● WORKING DATA
========================
-- ==== Sys2Proof/Machine/OrderUnit.lean ====
section
/-! DEFINITION. The order units of screen tiles: batches of BLND that arrive, retire in order of sequence tags or are
discarded (R252 to R257), and OCCQ effects (R359, R360). -/

namespace Sys2Proof.Machine

/-! ## Screen-tile records (R252, R359) -/

/-- The 64 bytes of a record as the order unit reads them. -/
def State.recordOf (s : State) (pa vf : Nat) : Nat :=
  let (d, _) := s.homeData { pa := pa, home := 1 } vf
  lineField d (pa % 128) 64

/-- RETC of a record. -/
def recRetc (r : Nat) : Nat := r % 2 ^ 16

/-- RCNT of a record. -/
def recRcnt (r : Nat) : Nat := r / 2 ^ 16 % 32

/-- Word `i` of a record. -/
def recWord (r i : Nat) : Nat := r / 2 ^ (32 * i) % 2 ^ 32

/-- How far a tag is ahead of RETC, modulo 2^16 (R38). -/
def aheadOf (sq : BitVec 16) (r : Nat) : Nat := (sq.toNat + 65536 - recRetc r) % 65536

/-- The tag is behind RETC (R38, R257). -/
def isBehind (sq : BitVec 16) (r : Nat) : Bool := decide (32768 ≤ aheadOf sq r)

/-- Word `i` of a record written by its order unit, an engine write at `cts` (R216). -/
def State.putRecWord (s : State) (pa vf cts i v : Nat) : State := (s.pinWrite 2 vf cts (pa + 4 * i) (leBytes 4 v)).1

/-! ## Blending (R253, R257) -/

/-- 1 − A, exactly. -/
def oneMinus (a : Fp) : Fp :=
  match a with
  | .nan q => .nan q
  | .inf s => .inf (!s)
  | .fin s m e =>
    let g := min e 0
    let v : Int := exactSum [.fin false 1 0, .fin (!s) m e] g
    .fin (decide (v < 0)) v.natAbs g

/-- A component of a pixel under a blend mode, from source, destination and the source's alpha as H16 values; a NaN is 0x7E00
(R257). -/
def blendHalf (mode src dst a : Nat) : Nat :=
  match mode with
  | 1 => (sumTerms h16 0 [unpack h16 src, ((unpack h16 dst).mul (oneMinus (unpack h16 a))).1]).1
  | 2 => (sumTerms h16 0 [unpack h16 src, unpack h16 dst]).1
  | _ => if (unpack h16 src).isNan then 0x7E00 else src

/-- A pixel of 8 bytes under a blend mode. -/
def blendPixel (mode src dst : Nat) : Nat :=
  let h (x k : Nat) : Nat := x / 2 ^ (16 * k) % 2 ^ 16
  (List.range 4).foldl (fun a k => a + blendHalf mode (h src k) (h dst k) (h src 3) * 2 ^ (16 * k)) 0

/-- Lane `l`'s source pixel of a batch. -/
def batchPixel (b : Batch) (l : Nat) : Nat := (lane b.rg l).toNat + (lane b.ba l).toNat * 2 ^ 32

/-- The PA of lane `l`'s pixel of a batch's target (R253). -/
def batchPixelPa (b : Batch) (cove r l : Nat) : Nat :=
  let s4 := if r / 2 ^ 66 % 2 = 1 then 4 else 1
  let x := 4 * (b.block % 4) + l % 4
  let y := 4 * (b.block / 4) + l / 4
  poolAddr cove + r / 2 ^ 128 % 2 ^ 21 + 2048 * s4 * b.target + 8 * (256 * b.sample + 16 * y + x)

/-- A line of colour with the pixels of a batch that lie in it blended. -/
def blendLine (b : Batch) (cove r line : Nat) (d : LineBits) : LineBits :=
  let mode := r / 2 ^ (96 + 2 * b.target) % 4
  (List.range 16).foldl (fun a l =>
    let pa := batchPixelPa b cove r l
    if b.mask.getLsbD l && decide (pa / 128 = line) then
      let o := pa % 128
      mergeLine a (linePlace (blendPixel mode (batchPixel b l) (lineField a o 8)) o 8) (byteMask o 8)
    else a) d

/-- The colour lines that a batch touches. -/
def batchLines (b : Batch) (cove r : Nat) : List Nat :=
  ((List.range 16).filter fun l => b.mask.getLsbD l).foldl (fun a l =>
    let n := batchPixelPa b cove r l / 128
    if a.contains n then a else a ++ [n]) []

/-- A line of the pool of an order unit's cove, as the unit names it. -/
def unitLine (line : Nat) : Xl := { pa := line * 128, home := 1, key := 128 }

/-- A colour line of a batch is written, one engine write (R216, R257). -/
def State.blendOne (s : State) (b : Batch) (cove r line : Nat) : State :=
  match s.homeUpdate (unitLine line) b.vf b.cts (blendLine b cove r line) 0 with
  | .done s1 _ _ _ _ => s1
  | _ => s

/-! ## OCCQ effects (R360) -/

/-- The COMMIT row of R359: pending counts join the committed ones. -/
def State.occCommit (s : State) (pa vf cts : Nat) : State :=
  let r := s.recordOf pa vf
  let occ := (recWord r 10 + recWord r 11 * 2 ^ 32 + recWord r 6) % 2 ^ 64
  let up (i n : Nat) : Nat := (recWord r i + n) % 2 ^ 32
  let ws := [0, 0, 0, 0, occ % 2 ^ 32, occ / 2 ^ 32, up 12 (recWord r 7), up 13 (recWord r 8), up 14 (recWord r 9), up 15 1]
  (s.pinWrite 2 vf cts (pa + 24) (ws.flatMap (leBytes 4))).1

/-- An OCCQ effect is applied. -/
def State.applyOccq (s : State) (o : Occq) : State :=
  match o.form.toNat with
  | 0 =>
    let i := 6 + o.k.toNat
    s.putRecWord o.recPa o.vf o.cts i ((recWord (s.recordOf o.recPa o.vf) i + o.val.toNat) % 2 ^ 32)
  | 1 => s.occCommit o.recPa o.vf o.cts
  | _ => (s.pinWrite 2 o.vf o.cts (o.recPa + 24) (leBytes 16 0)).1

/-- A hold entry that is an OCCQ of form `form` on a record, waiting for RETC as it stands. -/
def occWaits (pa r : Nat) (form : BitVec 2) (h : Hold) : Option Occq :=
  match h with
  | .occq o => if o.landed ∧ o.recPa = pa ∧ o.form = form ∧ aheadOf o.seqAt r = 0 then some o else none
  | _ => none

/-- The held OCCQs that RETC has reached are applied, COMMITs before ADDs, and their entries freed (R360). -/
def State.reachOccqs (s : State) (m pa vf : Nat) : State :=
  let r := s.recordOf pa vf
  let go (s : State) (form : BitVec 2) : State :=
    ((s.tileAt m).mu.hold.filterMap (occWaits pa r form)).foldl (fun (a : State) o =>
      (a.applyOccq o).modMu m fun u => { u with hold := u.hold.erase (.occq o) }) s
  go (go s 1) 0

/-! ## Retirement (R257) -/

/-- Firings whose SEQN waits for RETC look again in the next fc (R361). -/
def State.wakeSeqn (s : State) : State :=
  let l := s.tiles.flatMap fun e => e.2.slots.filterMap fun g => if g.2.wait = .seqn then some (e.1, g.1) else none
  l.foldl (fun a x => a.after 1 .seqnResume { a := x.1, b := x.2 }) s

/-- RCNT rises; when it reaches the batch's n, RETC rises and RCNT is 0 again. What waits for RETC goes on. -/
def State.countBatch (s : State) (m : Nat) (b : Batch) : State :=
  let r := s.recordOf b.recPa b.vf
  let n := recRcnt r + 1
  if n = b.n then
    let s1 := s.putRecWord b.recPa b.vf b.cts 0 ((recRetc r + 1) % 65536)
    (s1.reachOccqs m b.recPa b.vf).wakeSeqn
  else s.putRecWord b.recPa b.vf b.cts 0 (recRetc r + n % 32 * 65536)

/-- A batch retires: its covered pixels are blended, and it is counted. -/
def State.retire (s : State) (m : Nat) (b : Batch) : State :=
  let cove := coveOfTile m
  let r := s.recordOf b.recPa b.vf
  let s1 := (batchLines b cove r).foldl (fun (a : State) n => a.blendOne b cove r n) s
  s1.countBatch m b

/-- The record of a batch that is discarded because its tag is behind RETC (R257). -/
def batchRecord (b : Batch) (gen : BitVec 4) : FaultRec :=
  FaultRec.onTile
    { code := 0x04, src := 5, vf := BitVec.ofNat 7 b.vf, gen := gen, tval := b.sq.setWidth 32, lts := b.cts } b.tile

/-- A batch behind RETC is discarded, with its record. -/
def State.discardBatch (s : State) (m : Nat) (b : Batch) : State :=
  s.postRecord (s.covePart (coveOfTile m)) (batchRecord b (s.vf b.vf).gen) none

/-- The batches that stand at an order unit: held ones in commit order, then those newly committed, by the fc in which they
came, tile and slot. -/
def MUnit.batches (u : MUnit) : List Batch :=
  let held := u.hold.filterMap fun h => match h with
    | .batch b => if b.landed then some b else none
    | _ => none
  let key (e : Nat × Batch) : Nat := (e.1 * 2 ^ 16 + e.2.tile) * 8 + e.2.slot
  let put (l : List (Nat × Batch)) (e : Nat × Batch) : List (Nat × Batch) :=
    (l.filter fun x => decide (key x ≤ key e)) ++ e :: l.filter fun x => decide (key e < key x)
  held ++ (u.inbox.foldl put []).map fun e => e.2

/-- A batch leaves its order unit. -/
def MUnit.dropBatch (u : MUnit) (b : Batch) : MUnit :=
  { u with hold := u.hold.erase (.batch b), inbox := u.inbox.filter fun e => !decide (e.2 = b) }

/-- The order unit looks in this fc or, after a retirement, in the next. -/
def State.lookRetire (s : State) (m d : Nat) : State :=
  if s.agenda.any fun e => decide (e.2.1 = .batchRetire) && decide (e.2.2.a = m) then s
  else s.after d .batchRetire { a := m }

/-- A line that a batch's retirement writes is held PEND by a firing: its engine writes wait (R216). -/
def State.retireWaits (s : State) (m : Nat) (b : Batch) : Bool :=
  (b.recPa / 128 :: batchLines b (coveOfTile m) (s.recordOf b.recPa b.vf)).any fun n => (s.homeDir (unitLine n)).pend

/-- One batch of the record at `pa` retires, if one is eligible and its lines are not PEND. -/
def State.retireOne (s : State) (m pa : Nat) : State :=
  let l := (s.tileAt m).mu.batches.filter fun b => decide (b.recPa = pa)
  match l.find? fun b => decide (aheadOf b.sq (s.recordOf pa b.vf) = 0) with
  | none => s
  | some b => if s.retireWaits m b then s else (s.modMu m fun u => u.dropBatch b).retire m b

/-- The batches of an order unit that RETC has passed are discarded. -/
def State.discardPassed (s : State) (m : Nat) : State :=
  ((s.tileAt m).mu.batches.filter fun b => isBehind b.sq (s.recordOf b.recPa b.vf)).foldl (fun (a : State) b =>
    (a.modMu m fun u => u.dropBatch b).discardBatch m b) s

/-- An order unit retires at most one batch for each screen tile in an fc (R257). It goes on in the next fc while a batch is
eligible. Commits that reach it in this fc come first. -/
def State.retireAll (s : State) (m : Nat) : State :=
  let due := s.agenda.any fun e => decide (e.1 ≤ s.now) && (decide (e.2.1 = .batchOrderArrival) || decide (e.2.1 = .occqArrival))
  if due then s.lookRetire m 0
  else
    let pas := ((s.tileAt m).mu.batches.map fun b => b.recPa).eraseDups
    let s1 := (pas.foldl (fun (a : State) pa => a.retireOne m pa) s).discardPassed m
    if (s1.tileAt m).mu.batches.any fun b => decide (aheadOf b.sq (s1.recordOf b.recPa b.vf) = 0) then s1.lookRetire m 1
    else s1

/-- BATCH_RETIRE (R257): the order unit of M-tile `ev.a`. -/
def execBatchRetire (s : State) : Host.Outcome State Fault Refusal := .next (s.retireAll s.ev.a)

/-- A committed batch reaches its order unit (R257). -/
def State.batchArrives (s : State) (m : Nat) (held : Bool) (b : Batch) : State :=
  let c := { b with landed := true }
  if held then
    (s.modMu m fun u => { u with hold := u.hold.erase (.batch b) ++ [.batch c] }).lookRetire m 0
  else if isBehind b.sq (s.recordOf b.recPa b.vf) then s.discardBatch m b
  else (s.modMu m fun u => { u with inbox := u.inbox ++ [(s.now, c)] }).lookRetire m 0

/-- A committed OCCQ reaches its order unit: it is applied, or waits for RETC in its entry (R360). -/
def State.occqArrives (s : State) (m : Nat) (held : Bool) (o : Occq) : State :=
  let n := aheadOf o.seqAt (s.recordOf o.recPa o.vf)
  let c := { o with landed := true }
  if held ∧ n ≠ 0 ∧ n < 32768 then
    s.modMu m fun u => { u with hold := u.hold.erase (.occq o) ++ [.occq c] }
  else (s.modMu m fun u => { u with hold := if held then u.hold.erase (.occq o) else u.hold }).applyOccq o

/-- What stands under identity `id` on its way to an order unit arrives there. -/
def State.oneArrival (s : State) (id : Nat) : State :=
  let s1 := s.modNet fun w => { w with orders := w.orders.drop id }
  match s.net.orders.look id with
  | some (.batch m held b) => s1.batchArrives m held b
  | some (.occq m held o) => s1.occqArrives m held o
  | _ => s

/-- The M-tile to which a batch or an OCCQ goes, with the tile and slot of its firing as one number. -/
def orderKey (e : Staged) : Option (Nat × Nat) :=
  match e with
  | .batch m _ b => some (m, b.tile * 8 + b.slot)
  | .occq m _ o => some (m, o.tile * 8 + o.slot)
  | _ => none

/-- What reaches the order unit `m` of the arrival `id` in this fc, by lower tile and then lower slot (R257). -/
def State.arrivalsWith (s : State) (id m : Nat) : List Nat :=
  let due := (s.agenda.filter fun e =>
    decide (e.1 ≤ s.now) && (decide (e.2.1 = .batchOrderArrival) || decide (e.2.1 = .occqArrival))).map fun e => e.2.2.a
  let key (n : Nat) : Option (Nat × Nat) := (s.net.orders.look n).bind orderKey
  ((id :: due).eraseDups.filter fun n => decide ((key n).map (fun k => k.1) = some m)).foldl
    (fun l n => insertKey (fun j => ((key j).map fun k => k.2).getD 0) n l) []

/-- What reaches an order unit in the fc of the arrival `id` arrives there. -/
def State.orderArrival (s : State) (id : Nat) : State :=
  match (s.net.orders.look id).bind orderKey with
  | some (m, _) => (s.arrivalsWith id m).foldl (fun (a : State) n => a.oneArrival n) s
  | none => s

/-- BATCH_ORDER_ARRIVAL (R257): the batch `ev.a`. -/
def execBatchOrderArrival (s : State) : Host.Outcome State Fault Refusal := .next (s.orderArrival s.ev.a)

/-- OCCQ_ARRIVAL (R360): the OCCQ `ev.a`. -/
def execOccqArrival (s : State) : Host.Outcome State Fault Refusal := .next (s.orderArrival s.ev.a)

end Sys2Proof.Machine
end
========================
● THE PROBLEM
Set down again, word for word, the stretch of records from the line with "while a batch is" to the line with "let s1 := (pas.foldl", both of those lines included.

● ANSWER TO THIS TASK
/-- An order unit retires at most one batch for each screen tile in an fc (R257). It goes on in the next fc while a batch is
eligible. Commits that reach it in this fc come first. -/
def State.retireAll (s : State) (m : Nat) : State :=
  let due := s.agenda.any fun e => decide (e.1 ≤ s.now) && (decide (e.2.1 = .batchOrderArrival) || decide (e.2.1 = .occqArrival))
  if due then s.lookRetire m 0
  else
    let pas := ((s.tileAt m).mu.batches.map fun b => b.recPa).eraseDups
    let s1 := (pas.foldl (fun (a : State) pa => a.retireOne m pa) s).discardPassed m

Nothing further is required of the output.